-- ==== Sys2Proof/Laws/KeepsBearing.lean ====
section
/-!
SUPPORT. What each function of Machine/Bearing.lean keeps of a state: the queue, the time, the form of the registers and a condition on memory (`Stays`).
-/
set_option Elab.async false
set_option linter.all false
set_option maxRecDepth 4000
namespace Sys2Proof.Machine
variable {q : List Instr} {n : Nat} {M : List Host.Cell → Prop}

theorem modRing_stays {s : State} (h : Stays q n M s) {a1 a2} : Stays q n M (modRing s a1 a2) := by
  unfold modRing
  lift_lets
  intro t1; clear_value t1
  with_reducible apply stays_mk
  with_reducible assumption

theorem askChange_stays {s : State} (h : Stays q n M s) {a1 a2 a3 a4} : Stays q n M (askChange s a1 a2 a3 a4) := by
  unfold askChange
  lift_lets
  intro t1; clear_value t1
  intro t2; refine (have h2 : Stays q n M t2 := ?_; ?_) <;> [subst t2; clear_value t2]
  with_reducible apply sendBlock_stays
  with_reducible assumption
  with_reducible apply modPort_stays
  with_reducible assumption

theorem takeLaneOut_stays {s : State} (h : Stays q n M s) {a1 a2} : Stays q n M (takeLaneOut s a1 a2) := by
  unfold takeLaneOut
  lift_lets
  intro t1; clear_value t1
  intro t2; clear_value t2
  with_reducible apply stays_ite
  with_reducible assumption
  with_reducible apply stays_ite
  with_reducible apply askChange_stays
  with_reducible assumption
  with_reducible apply stays_ite
  with_reducible apply retrain_stays
  with_reducible assumption
  with_reducible apply askChange_stays
  with_reducible assumption

theorem misbear_stays {s : State} (h : Stays q n M s) {a1} : Stays q n M (misbear s a1) := by
  unfold misbear
  lift_lets
  intro t1; refine (have h1 : Stays q n M t1 := ?_; ?_) <;> [subst t1; clear_value t1]
  with_reducible apply modRing_stays
  with_reducible assumption
  with_reducible apply stays_ite
  with_reducible assumption
  with_reducible apply incF_stays
  with_reducible assumption

theorem checkWaves_stays {s : State} (h : Stays q n M s) {a1 a2 a3 a4} : Stays q n M (checkWaves s a1 a2 a3 a4) := by
  unfold checkWaves
  lift_lets
  intro t1; clear_value t1
  intro t2; clear_value t2
  with_reducible apply stays_ite
  with_reducible apply stays_foldl
  with_reducible assumption
  intro x3
  intro x4
  intro x5
  with_reducible apply modRing_stays
  with_reducible assumption
  with_reducible apply stays_foldl
  with_reducible assumption
  intro x6
  intro x7
  intro x8
  with_reducible apply misbear_stays
  with_reducible assumption

theorem bringBack_stays {s : State} (h : Stays q n M s) {a1 a2} : Stays q n M (bringBack s a1 a2) := by
  unfold bringBack
  lift_lets
  intro t1; clear_value t1
  with_reducible apply stays_ite
  with_reducible assumption
  split
  with_reducible apply askChange_stays
  with_reducible assumption
  split
  with_reducible apply stays_ite
  with_reducible assumption
  with_reducible apply askChange_stays
  with_reducible assumption
  with_reducible assumption

theorem alignBlock_stays {s : State} (h : Stays q n M s) {a1 a2} : Stays q n M (alignBlock s a1 a2) := by
  unfold alignBlock
  lift_lets
  intro t1; clear_value t1
  intro t2; clear_value t2
  intro t3; clear_value t3
  intro t4; clear_value t4
  intro t5; clear_value t5
  intro t6; clear_value t6
  intro t7; refine (have h7 : Stays q n M t7 := ?_; ?_) <;> [subst t7; clear_value t7]
  with_reducible apply modPort_stays
  with_reducible assumption
  intro t8; clear_value t8
  intro t9; refine (have h9 : Stays q n M t9 := ?_; ?_) <;> [subst t9; clear_value t9]
  with_reducible apply modRing_stays
  with_reducible apply modPort_stays
  with_reducible assumption
  intro t10; refine (have h10 : Stays q n M t10 := ?_; ?_) <;> [subst t10; clear_value t10]
  with_reducible apply modPort_stays
  with_reducible assumption
  intro t11; clear_value t11
  intro t12; clear_value t12
  intro t13; refine (have h13 : Stays q n M t13 := ?_; ?_) <;> [subst t13; clear_value t13]
  with_reducible apply modRing_stays
  with_reducible assumption
  intro t14; clear_value t14
  intro t15; refine (have h15 : Stays q n M t15 := ?_; ?_) <;> [subst t15; clear_value t15]
  with_reducible apply modRing_stays
  with_reducible assumption
  with_reducible apply stays_ite
  with_reducible apply modPort_stays
  with_reducible assumption
  with_reducible apply stays_ite
  with_reducible assumption
  with_reducible apply stays_ite
  with_reducible apply stays_ite
  split
  with_reducible apply takeLaneOut_stays
  with_reducible assumption
  with_reducible assumption
  with_reducible assumption
  with_reducible apply stays_ite
  with_reducible apply checkWaves_stays
  split
  with_reducible apply takeLaneOut_stays
  with_reducible assumption
  with_reducible assumption
  with_reducible apply stays_ite
  split
  with_reducible apply takeLaneOut_stays
  with_reducible assumption
  with_reducible assumption
  with_reducible apply stays_ite
  with_reducible apply stays_ite
  with_reducible apply bringBack_stays
  with_reducible assumption
  with_reducible assumption
  with_reducible assumption

theorem execLaneChange_stays {s : State} (h : Stays q n M s) {a0 a1 a2 a3 a4} : StaysReply q n M (execLaneChange a0 a1 a2 a3 a4 s) := by
  unfold execLaneChange
  with_reducible apply staysReply_done
  with_reducible apply onlyIf_stays
  with_reducible assumption
  intro x1
  intro x2
  lift_lets
  intro t3; refine (have h3 : Stays q n M t3 := ?_; ?_) <;> [subst t3; clear_value t3]
  with_reducible apply sendBlock_stays
  with_reducible assumption
  with_reducible apply stays_ite
  with_reducible apply stays_ite
  with_reducible apply setLaneMap_stays
  with_reducible assumption
  with_reducible apply modPort_stays
  with_reducible assumption
  with_reducible apply stays_ite
  with_reducible apply modPort_stays
  with_reducible assumption
  with_reducible assumption

theorem execLaneOut_stays {s : State} (h : Stays q n M s) {a0 a1 a2} : StaysReply q n M (execLaneOut a0 a1 a2 s) := by
  unfold execLaneOut
  with_reducible apply staysReply_done
  with_reducible apply onlyIf_stays
  with_reducible assumption
  intro x1
  intro x2
  lift_lets
  intro t3; refine (have h3 : Stays q n M t3 := ?_; ?_) <;> [subst t3; clear_value t3]
  with_reducible apply modPort_stays
  with_reducible assumption
  split
  with_reducible apply stays_ite
  with_reducible apply takeLaneOut_stays
  with_reducible assumption
  with_reducible assumption
  lift_lets
  intro t4; refine (have h4 : Stays q n M t4 := ?_; ?_) <;> [subst t4; clear_value t4]
  with_reducible apply incF_stays
  with_reducible assumption
  with_reducible apply stays_ite
  with_reducible apply takeLaneOut_stays
  with_reducible assumption
  with_reducible assumption
  lift_lets
  intro t5; refine (have h5 : Stays q n M t5 := ?_; ?_) <;> [subst t5; clear_value t5]
  with_reducible apply incF_stays
  with_reducible assumption
  with_reducible apply stays_ite
  with_reducible apply takeLaneOut_stays
  with_reducible assumption
  with_reducible assumption
  with_reducible apply stays_ite
  with_reducible apply takeLaneOut_stays
  with_reducible assumption
  with_reducible assumption
  with_reducible apply stays_ite
  with_reducible apply setPortState_stays
  with_reducible assumption
  with_reducible apply takeLaneOut_stays
  with_reducible assumption

theorem execLaneRestripe_stays {s : State} (h : Stays q n M s) {a0 a1 a2} : StaysReply q n M (execLaneRestripe a0 a1 a2 s) := by
  unfold execLaneRestripe
  with_reducible apply staysReply_done
  split
  with_reducible assumption
  lift_lets
  intro t1; refine (have h1 : Stays q n M t1 := ?_; ?_) <;> [subst t1; clear_value t1]
  with_reducible apply modPort_stays
  with_reducible assumption
  intro t2; refine (have h2 : Stays q n M t2 := ?_; ?_) <;> [subst t2; clear_value t2]
  with_reducible apply setLaneMap_stays
  with_reducible assumption
  intro t3; refine (have h3 : Stays q n M t3 := ?_; ?_) <;> [subst t3; clear_value t3]
  with_reducible apply stays_ite
  with_reducible assumption
  with_reducible apply modRing_stays
  with_reducible assumption
  with_reducible apply stays_ite
  with_reducible apply askChange_stays
  with_reducible apply modPort_stays
  with_reducible assumption
  with_reducible apply lanesChanged_stays
  with_reducible assumption

theorem takeWaveOut_stays {s : State} (h : Stays q n M s) {a1 a2} : Stays q n M (takeWaveOut s a1 a2) := by
  unfold takeWaveOut
  split
  with_reducible apply takeLaneOut_stays
  with_reducible assumption
  with_reducible assumption

end Sys2Proof.Machine
end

= = =

## What you should do
Write out exactly the lines above from the line with "unfold execLaneChange" through the line with "unfold execLaneRestripe", both of them included, and leave out all other lines.

## Answer to this problem
  unfold execLaneChange
  with_reducible apply staysReply_done
  with_reducible apply onlyIf_stays
  with_reducible assumption
  intro x1
  intro x2
  lift_lets
  intro t3; refine (have h3 : Stays q n M t3 := ?_; ?_) <;> [subst t3; clear_value t3]
  with_reducible apply sendBlock_stays
  with_reducible assumption
  with_reducible apply stays_ite
  with_reducible apply stays_ite
  with_reducible apply setLaneMap_stays
  with_reducible assumption
  with_reducible apply modPort_stays
  with_reducible assumption
  with_reducible apply stays_ite
  with_reducible apply modPort_stays
  with_reducible assumption
  with_reducible assumption

theorem execLaneOut_stays {s : State} (h : Stays q n M s) {a0 a1 a2} : StaysReply q n M (execLaneOut a0 a1 a2 s) := by
  unfold execLaneOut
  with_reducible apply staysReply_done
  with_reducible apply onlyIf_stays
  with_reducible assumption
  intro x1
  intro x2
  lift_lets
  intro t3; refine (have h3 : Stays q n M t3 := ?_; ?_) <;> [subst t3; clear_value t3]
  with_reducible apply modPort_stays
  with_reducible assumption
  split
  with_reducible apply stays_ite
  with_reducible apply takeLaneOut_stays
  with_reducible assumption
  with_reducible assumption
  lift_lets
  intro t4; refine (have h4 : Stays q n M t4 := ?_; ?_) <;> [subst t4; clear_value t4]
  with_reducible apply incF_stays
  with_reducible assumption
  with_reducible apply stays_ite
  with_reducible apply takeLaneOut_stays
  with_reducible assumption
  with_reducible assumption
  lift_lets
  intro t5; refine (have h5 : Stays q n M t5 := ?_; ?_) <;> [subst t5; clear_value t5]
  with_reducible apply incF_stays
  with_reducible assumption
  with_reducible apply stays_ite
  with_reducible apply takeLaneOut_stays
  with_reducible assumption
  with_reducible assumption
  with_reducible apply stays_ite
  with_reducible apply takeLaneOut_stays
  with_reducible assumption
  with_reducible assumption
  with_reducible apply stays_ite
  with_reducible apply setPortState_stays
  with_reducible assumption
  with_reducible apply takeLaneOut_stays
  with_reducible assumption

theorem execLaneRestripe_stays {s : State} (h : Stays q n M s) {a0 a1 a2} : StaysReply q n M (execLaneRestripe a0 a1 a2 s) := by
  unfold execLaneRestripe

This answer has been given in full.